■ Task goal ■
Every line in the records below between the one holding "alone is as" and the one holding "exactly (R118). -/", inclusive, is to be set down exactly; all other lines are to be left out.

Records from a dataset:
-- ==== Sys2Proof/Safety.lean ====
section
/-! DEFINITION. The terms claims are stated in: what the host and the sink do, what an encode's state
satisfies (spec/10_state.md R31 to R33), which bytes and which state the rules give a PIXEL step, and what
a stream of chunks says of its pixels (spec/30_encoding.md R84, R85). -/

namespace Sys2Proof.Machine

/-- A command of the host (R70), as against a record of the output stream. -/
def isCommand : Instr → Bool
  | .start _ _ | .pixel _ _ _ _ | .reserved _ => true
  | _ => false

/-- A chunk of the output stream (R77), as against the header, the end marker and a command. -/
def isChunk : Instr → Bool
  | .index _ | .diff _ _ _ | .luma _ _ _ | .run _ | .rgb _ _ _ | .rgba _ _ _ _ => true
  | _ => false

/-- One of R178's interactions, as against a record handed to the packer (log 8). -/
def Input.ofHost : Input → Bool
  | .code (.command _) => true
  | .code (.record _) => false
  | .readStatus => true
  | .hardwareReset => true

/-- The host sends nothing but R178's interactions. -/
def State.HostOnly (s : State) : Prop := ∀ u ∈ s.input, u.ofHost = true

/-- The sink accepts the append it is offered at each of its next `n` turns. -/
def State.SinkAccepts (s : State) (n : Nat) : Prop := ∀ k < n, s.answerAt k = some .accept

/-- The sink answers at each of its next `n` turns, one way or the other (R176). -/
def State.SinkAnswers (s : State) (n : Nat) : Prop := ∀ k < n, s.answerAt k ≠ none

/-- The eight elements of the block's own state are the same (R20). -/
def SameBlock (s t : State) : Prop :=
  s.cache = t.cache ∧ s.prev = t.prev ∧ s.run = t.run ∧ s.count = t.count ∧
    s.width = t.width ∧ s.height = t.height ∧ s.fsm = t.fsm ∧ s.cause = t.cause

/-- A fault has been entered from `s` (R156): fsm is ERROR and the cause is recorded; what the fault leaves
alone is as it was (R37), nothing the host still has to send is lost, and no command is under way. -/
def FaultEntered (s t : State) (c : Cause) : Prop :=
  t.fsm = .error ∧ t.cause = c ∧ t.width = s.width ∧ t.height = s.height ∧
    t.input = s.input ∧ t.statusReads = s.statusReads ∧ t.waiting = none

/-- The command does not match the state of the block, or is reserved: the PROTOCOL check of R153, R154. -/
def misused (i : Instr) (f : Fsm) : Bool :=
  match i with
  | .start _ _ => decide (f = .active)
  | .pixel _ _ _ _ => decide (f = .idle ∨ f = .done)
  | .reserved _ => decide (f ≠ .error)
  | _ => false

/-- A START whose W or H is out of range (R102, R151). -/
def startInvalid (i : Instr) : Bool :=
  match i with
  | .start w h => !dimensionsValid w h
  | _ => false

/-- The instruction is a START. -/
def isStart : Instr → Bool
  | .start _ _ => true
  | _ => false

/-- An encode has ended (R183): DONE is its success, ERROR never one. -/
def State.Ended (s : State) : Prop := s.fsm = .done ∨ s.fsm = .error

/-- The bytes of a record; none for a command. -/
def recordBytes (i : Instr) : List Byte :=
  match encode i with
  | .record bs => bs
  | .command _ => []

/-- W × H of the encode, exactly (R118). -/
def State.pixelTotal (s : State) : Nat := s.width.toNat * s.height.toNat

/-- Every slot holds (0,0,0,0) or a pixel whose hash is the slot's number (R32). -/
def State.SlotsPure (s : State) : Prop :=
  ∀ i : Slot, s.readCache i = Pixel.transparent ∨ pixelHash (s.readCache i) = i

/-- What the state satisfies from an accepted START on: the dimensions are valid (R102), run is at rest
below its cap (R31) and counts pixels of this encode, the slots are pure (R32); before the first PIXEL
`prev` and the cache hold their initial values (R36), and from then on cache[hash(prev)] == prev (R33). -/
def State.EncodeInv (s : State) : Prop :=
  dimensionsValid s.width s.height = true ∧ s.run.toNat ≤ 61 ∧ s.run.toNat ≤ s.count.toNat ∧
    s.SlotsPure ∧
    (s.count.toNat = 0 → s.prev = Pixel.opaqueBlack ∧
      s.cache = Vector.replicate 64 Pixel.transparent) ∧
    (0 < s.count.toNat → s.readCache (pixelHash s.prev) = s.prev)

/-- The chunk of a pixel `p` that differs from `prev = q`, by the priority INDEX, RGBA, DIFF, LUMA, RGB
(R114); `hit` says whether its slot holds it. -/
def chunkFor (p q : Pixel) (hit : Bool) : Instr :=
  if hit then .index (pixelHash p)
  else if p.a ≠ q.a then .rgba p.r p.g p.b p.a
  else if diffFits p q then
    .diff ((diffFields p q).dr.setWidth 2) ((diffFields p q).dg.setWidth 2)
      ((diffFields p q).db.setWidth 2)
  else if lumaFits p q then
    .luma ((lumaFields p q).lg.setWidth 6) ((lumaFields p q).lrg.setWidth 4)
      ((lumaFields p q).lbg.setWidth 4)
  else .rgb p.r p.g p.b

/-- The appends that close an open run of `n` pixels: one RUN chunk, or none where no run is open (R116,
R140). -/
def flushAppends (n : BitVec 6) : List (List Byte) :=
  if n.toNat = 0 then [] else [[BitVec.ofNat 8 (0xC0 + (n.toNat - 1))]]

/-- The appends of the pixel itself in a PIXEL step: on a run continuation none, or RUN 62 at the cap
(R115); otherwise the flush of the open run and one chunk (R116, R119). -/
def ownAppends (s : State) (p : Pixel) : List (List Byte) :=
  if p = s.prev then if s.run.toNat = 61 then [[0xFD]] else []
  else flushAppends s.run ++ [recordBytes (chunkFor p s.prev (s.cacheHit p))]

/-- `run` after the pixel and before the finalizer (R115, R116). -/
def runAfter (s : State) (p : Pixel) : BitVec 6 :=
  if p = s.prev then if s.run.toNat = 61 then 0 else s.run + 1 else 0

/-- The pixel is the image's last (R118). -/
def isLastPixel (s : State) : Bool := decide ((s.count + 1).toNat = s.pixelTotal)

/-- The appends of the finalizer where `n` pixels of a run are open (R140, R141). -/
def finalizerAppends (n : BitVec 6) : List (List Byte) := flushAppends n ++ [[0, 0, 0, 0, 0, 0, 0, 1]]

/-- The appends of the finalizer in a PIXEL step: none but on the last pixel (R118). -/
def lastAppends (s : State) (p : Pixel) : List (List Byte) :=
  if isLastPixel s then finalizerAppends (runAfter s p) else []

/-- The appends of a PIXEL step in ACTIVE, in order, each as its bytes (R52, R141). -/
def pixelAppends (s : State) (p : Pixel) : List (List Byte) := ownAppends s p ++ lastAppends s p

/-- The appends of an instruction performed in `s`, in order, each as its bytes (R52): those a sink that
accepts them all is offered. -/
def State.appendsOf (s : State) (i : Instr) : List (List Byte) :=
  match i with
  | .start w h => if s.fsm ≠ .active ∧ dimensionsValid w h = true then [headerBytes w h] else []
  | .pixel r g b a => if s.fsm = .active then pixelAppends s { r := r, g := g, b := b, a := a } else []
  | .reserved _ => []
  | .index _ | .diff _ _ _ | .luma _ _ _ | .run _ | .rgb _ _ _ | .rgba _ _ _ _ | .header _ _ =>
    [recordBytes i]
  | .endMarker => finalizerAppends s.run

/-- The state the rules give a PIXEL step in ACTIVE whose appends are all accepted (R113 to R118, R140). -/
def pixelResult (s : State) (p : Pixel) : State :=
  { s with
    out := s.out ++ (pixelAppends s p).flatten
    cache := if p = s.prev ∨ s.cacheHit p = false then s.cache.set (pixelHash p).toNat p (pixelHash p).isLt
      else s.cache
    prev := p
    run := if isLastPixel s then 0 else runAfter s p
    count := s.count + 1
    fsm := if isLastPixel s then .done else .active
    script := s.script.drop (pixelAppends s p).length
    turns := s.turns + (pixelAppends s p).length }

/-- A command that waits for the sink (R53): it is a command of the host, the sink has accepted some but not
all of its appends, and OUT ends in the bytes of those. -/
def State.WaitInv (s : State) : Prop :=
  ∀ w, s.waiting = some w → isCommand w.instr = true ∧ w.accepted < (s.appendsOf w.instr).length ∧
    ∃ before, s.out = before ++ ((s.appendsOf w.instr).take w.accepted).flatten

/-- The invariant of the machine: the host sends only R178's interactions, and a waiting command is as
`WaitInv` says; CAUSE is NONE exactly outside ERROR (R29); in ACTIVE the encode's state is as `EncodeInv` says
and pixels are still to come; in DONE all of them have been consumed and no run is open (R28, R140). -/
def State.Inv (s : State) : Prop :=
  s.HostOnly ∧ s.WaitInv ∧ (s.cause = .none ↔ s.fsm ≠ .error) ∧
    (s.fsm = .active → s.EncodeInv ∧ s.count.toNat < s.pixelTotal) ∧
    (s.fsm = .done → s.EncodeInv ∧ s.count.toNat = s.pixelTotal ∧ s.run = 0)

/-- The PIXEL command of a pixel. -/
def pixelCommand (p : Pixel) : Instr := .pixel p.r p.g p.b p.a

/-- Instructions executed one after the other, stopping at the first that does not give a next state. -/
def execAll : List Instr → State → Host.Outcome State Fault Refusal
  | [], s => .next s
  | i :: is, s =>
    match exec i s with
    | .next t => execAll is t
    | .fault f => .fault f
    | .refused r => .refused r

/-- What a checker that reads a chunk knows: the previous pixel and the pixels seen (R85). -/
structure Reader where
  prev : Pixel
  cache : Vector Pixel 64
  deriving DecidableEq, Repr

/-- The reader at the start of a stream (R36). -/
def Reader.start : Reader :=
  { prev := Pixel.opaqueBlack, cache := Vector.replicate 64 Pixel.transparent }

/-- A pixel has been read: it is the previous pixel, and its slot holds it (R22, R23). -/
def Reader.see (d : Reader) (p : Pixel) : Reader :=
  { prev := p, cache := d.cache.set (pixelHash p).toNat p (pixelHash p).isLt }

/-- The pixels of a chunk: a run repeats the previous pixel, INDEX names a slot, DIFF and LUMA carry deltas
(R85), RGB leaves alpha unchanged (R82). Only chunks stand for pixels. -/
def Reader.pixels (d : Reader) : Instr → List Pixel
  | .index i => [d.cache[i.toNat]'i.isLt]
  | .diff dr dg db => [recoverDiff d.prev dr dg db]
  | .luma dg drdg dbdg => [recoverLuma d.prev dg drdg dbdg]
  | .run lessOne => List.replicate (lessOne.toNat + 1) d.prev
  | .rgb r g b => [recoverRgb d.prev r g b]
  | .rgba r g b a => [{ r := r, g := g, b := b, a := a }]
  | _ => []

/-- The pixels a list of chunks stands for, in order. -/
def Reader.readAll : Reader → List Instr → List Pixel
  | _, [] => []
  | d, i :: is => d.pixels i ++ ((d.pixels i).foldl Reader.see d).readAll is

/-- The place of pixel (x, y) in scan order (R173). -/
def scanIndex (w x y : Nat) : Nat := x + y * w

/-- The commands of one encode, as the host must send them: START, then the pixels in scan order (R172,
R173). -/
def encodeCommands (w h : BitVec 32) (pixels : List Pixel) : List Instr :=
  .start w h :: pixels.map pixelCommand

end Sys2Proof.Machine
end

---

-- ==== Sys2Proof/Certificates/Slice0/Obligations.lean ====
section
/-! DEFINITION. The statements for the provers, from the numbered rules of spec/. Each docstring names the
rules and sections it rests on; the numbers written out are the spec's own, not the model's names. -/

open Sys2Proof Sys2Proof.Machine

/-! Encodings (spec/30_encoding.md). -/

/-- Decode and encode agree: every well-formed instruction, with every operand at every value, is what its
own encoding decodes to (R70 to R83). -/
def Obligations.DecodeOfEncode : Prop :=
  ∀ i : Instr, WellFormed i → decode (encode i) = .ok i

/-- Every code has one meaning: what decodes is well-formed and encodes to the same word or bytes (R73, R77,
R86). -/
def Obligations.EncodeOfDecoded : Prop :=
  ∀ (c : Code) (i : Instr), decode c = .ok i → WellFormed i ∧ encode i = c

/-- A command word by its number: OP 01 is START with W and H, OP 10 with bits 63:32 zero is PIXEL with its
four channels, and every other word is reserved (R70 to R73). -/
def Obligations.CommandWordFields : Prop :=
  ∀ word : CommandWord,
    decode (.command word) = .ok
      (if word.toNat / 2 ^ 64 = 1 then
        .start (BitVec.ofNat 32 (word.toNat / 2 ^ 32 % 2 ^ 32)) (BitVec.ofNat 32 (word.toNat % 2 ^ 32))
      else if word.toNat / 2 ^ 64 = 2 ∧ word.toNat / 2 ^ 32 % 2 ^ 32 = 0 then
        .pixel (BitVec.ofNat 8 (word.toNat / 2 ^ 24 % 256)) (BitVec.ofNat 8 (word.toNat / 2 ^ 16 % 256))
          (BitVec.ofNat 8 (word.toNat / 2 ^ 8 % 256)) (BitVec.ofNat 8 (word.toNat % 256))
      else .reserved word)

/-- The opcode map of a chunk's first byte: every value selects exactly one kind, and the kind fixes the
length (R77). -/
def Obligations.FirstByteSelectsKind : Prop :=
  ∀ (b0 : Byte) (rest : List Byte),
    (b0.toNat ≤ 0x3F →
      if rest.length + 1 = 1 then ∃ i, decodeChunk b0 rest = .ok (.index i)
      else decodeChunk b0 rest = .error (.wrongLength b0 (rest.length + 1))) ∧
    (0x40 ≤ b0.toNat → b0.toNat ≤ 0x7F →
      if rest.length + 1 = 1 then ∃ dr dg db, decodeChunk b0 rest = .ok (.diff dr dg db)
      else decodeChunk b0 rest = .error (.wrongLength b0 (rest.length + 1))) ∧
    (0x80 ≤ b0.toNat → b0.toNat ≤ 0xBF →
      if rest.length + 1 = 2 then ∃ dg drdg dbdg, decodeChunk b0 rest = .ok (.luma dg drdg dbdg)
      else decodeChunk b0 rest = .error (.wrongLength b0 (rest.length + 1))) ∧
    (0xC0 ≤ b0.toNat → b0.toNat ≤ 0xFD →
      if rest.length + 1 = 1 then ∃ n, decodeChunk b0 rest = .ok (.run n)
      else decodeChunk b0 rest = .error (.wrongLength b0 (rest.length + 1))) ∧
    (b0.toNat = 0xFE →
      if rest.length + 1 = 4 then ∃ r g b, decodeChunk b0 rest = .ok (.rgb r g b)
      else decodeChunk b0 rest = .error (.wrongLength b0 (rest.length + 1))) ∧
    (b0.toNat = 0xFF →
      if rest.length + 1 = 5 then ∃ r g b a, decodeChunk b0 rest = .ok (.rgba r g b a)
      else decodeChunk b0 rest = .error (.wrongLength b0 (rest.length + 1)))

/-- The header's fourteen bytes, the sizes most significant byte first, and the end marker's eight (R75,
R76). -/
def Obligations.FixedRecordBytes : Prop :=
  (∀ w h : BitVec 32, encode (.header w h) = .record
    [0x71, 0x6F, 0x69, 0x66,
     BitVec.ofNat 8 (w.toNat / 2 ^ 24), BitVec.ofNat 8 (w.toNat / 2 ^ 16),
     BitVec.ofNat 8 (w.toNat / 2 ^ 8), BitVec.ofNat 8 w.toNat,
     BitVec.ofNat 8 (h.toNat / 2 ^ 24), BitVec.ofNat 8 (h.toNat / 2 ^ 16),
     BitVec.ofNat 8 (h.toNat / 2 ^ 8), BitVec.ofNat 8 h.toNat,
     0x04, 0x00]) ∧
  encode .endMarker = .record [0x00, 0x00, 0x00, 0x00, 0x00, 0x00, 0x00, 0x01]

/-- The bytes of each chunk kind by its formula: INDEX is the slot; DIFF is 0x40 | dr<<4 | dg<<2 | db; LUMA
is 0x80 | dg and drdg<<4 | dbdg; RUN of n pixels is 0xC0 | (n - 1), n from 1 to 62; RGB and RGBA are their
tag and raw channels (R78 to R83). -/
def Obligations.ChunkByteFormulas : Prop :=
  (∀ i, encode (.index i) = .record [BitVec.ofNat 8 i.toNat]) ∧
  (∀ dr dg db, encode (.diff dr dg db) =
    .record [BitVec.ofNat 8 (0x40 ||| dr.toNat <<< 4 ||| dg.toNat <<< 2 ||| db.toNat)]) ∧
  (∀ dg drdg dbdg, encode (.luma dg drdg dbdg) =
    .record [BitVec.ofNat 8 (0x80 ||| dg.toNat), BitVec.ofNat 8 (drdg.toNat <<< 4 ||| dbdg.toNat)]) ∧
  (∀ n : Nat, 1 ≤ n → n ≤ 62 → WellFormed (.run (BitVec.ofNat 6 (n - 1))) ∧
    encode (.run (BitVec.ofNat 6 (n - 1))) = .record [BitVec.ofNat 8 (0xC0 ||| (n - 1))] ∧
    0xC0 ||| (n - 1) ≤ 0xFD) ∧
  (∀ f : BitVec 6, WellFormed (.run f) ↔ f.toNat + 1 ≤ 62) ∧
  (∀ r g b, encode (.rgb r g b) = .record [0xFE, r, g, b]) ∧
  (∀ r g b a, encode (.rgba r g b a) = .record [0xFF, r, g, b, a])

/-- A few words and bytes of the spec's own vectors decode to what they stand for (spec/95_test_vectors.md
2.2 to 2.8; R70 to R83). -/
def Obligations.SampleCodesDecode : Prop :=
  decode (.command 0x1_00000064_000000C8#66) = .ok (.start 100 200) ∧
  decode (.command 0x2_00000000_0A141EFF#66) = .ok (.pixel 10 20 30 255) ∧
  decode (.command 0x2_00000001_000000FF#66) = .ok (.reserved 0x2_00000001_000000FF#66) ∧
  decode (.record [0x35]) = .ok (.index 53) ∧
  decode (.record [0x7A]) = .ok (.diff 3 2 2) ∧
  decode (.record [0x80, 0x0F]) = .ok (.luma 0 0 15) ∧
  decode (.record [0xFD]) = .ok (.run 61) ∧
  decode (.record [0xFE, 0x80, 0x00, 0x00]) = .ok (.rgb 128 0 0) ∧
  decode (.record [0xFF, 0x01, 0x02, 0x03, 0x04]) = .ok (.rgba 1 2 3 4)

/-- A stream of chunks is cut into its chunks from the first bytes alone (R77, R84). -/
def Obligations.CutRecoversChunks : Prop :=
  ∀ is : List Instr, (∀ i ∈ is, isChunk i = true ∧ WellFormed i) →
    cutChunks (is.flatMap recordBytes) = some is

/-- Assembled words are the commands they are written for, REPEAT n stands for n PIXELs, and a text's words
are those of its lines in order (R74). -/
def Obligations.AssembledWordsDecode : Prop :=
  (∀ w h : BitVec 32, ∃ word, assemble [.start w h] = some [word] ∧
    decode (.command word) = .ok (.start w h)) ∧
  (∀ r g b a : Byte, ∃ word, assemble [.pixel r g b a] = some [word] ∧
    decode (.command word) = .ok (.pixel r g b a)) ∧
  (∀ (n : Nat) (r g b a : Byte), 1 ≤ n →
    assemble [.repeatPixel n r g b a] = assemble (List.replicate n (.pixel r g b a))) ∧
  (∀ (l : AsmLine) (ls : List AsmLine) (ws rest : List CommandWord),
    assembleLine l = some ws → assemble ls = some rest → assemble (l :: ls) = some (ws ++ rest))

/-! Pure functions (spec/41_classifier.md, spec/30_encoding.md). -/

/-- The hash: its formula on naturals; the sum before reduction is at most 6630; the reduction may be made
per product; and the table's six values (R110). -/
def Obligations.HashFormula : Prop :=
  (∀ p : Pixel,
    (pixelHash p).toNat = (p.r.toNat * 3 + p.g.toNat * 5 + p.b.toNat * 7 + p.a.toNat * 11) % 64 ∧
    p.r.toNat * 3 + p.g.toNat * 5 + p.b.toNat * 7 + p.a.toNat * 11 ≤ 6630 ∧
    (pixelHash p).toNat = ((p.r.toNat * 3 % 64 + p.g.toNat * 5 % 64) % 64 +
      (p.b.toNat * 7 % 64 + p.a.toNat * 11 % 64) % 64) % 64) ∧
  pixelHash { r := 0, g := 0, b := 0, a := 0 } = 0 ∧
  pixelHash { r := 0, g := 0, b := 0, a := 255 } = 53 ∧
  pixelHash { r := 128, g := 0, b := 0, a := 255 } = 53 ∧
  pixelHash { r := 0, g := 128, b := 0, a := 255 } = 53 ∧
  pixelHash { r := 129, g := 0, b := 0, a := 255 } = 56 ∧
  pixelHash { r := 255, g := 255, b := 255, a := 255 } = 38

■ Answer for the task ■
alone is as it was (R37), nothing the host still has to send is lost, and no command is under way. -/
def FaultEntered (s t : State) (c : Cause) : Prop :=
  t.fsm = .error ∧ t.cause = c ∧ t.width = s.width ∧ t.height = s.height ∧
    t.input = s.input ∧ t.statusReads = s.statusReads ∧ t.waiting = none

/-- The command does not match the state of the block, or is reserved: the PROTOCOL check of R153, R154. -/
def misused (i : Instr) (f : Fsm) : Bool :=
  match i with
  | .start _ _ => decide (f = .active)
  | .pixel _ _ _ _ => decide (f = .idle ∨ f = .done)
  | .reserved _ => decide (f ≠ .error)
  | _ => false

/-- A START whose W or H is out of range (R102, R151). -/
def startInvalid (i : Instr) : Bool :=
  match i with
  | .start w h => !dimensionsValid w h
  | _ => false

/-- The instruction is a START. -/
def isStart : Instr → Bool
  | .start _ _ => true
  | _ => false

/-- An encode has ended (R183): DONE is its success, ERROR never one. -/
def State.Ended (s : State) : Prop := s.fsm = .done ∨ s.fsm = .error

/-- The bytes of a record; none for a command. -/
def recordBytes (i : Instr) : List Byte :=
  match encode i with
  | .record bs => bs
  | .command _ => []

/-- W × H of the encode, exactly (R118). -/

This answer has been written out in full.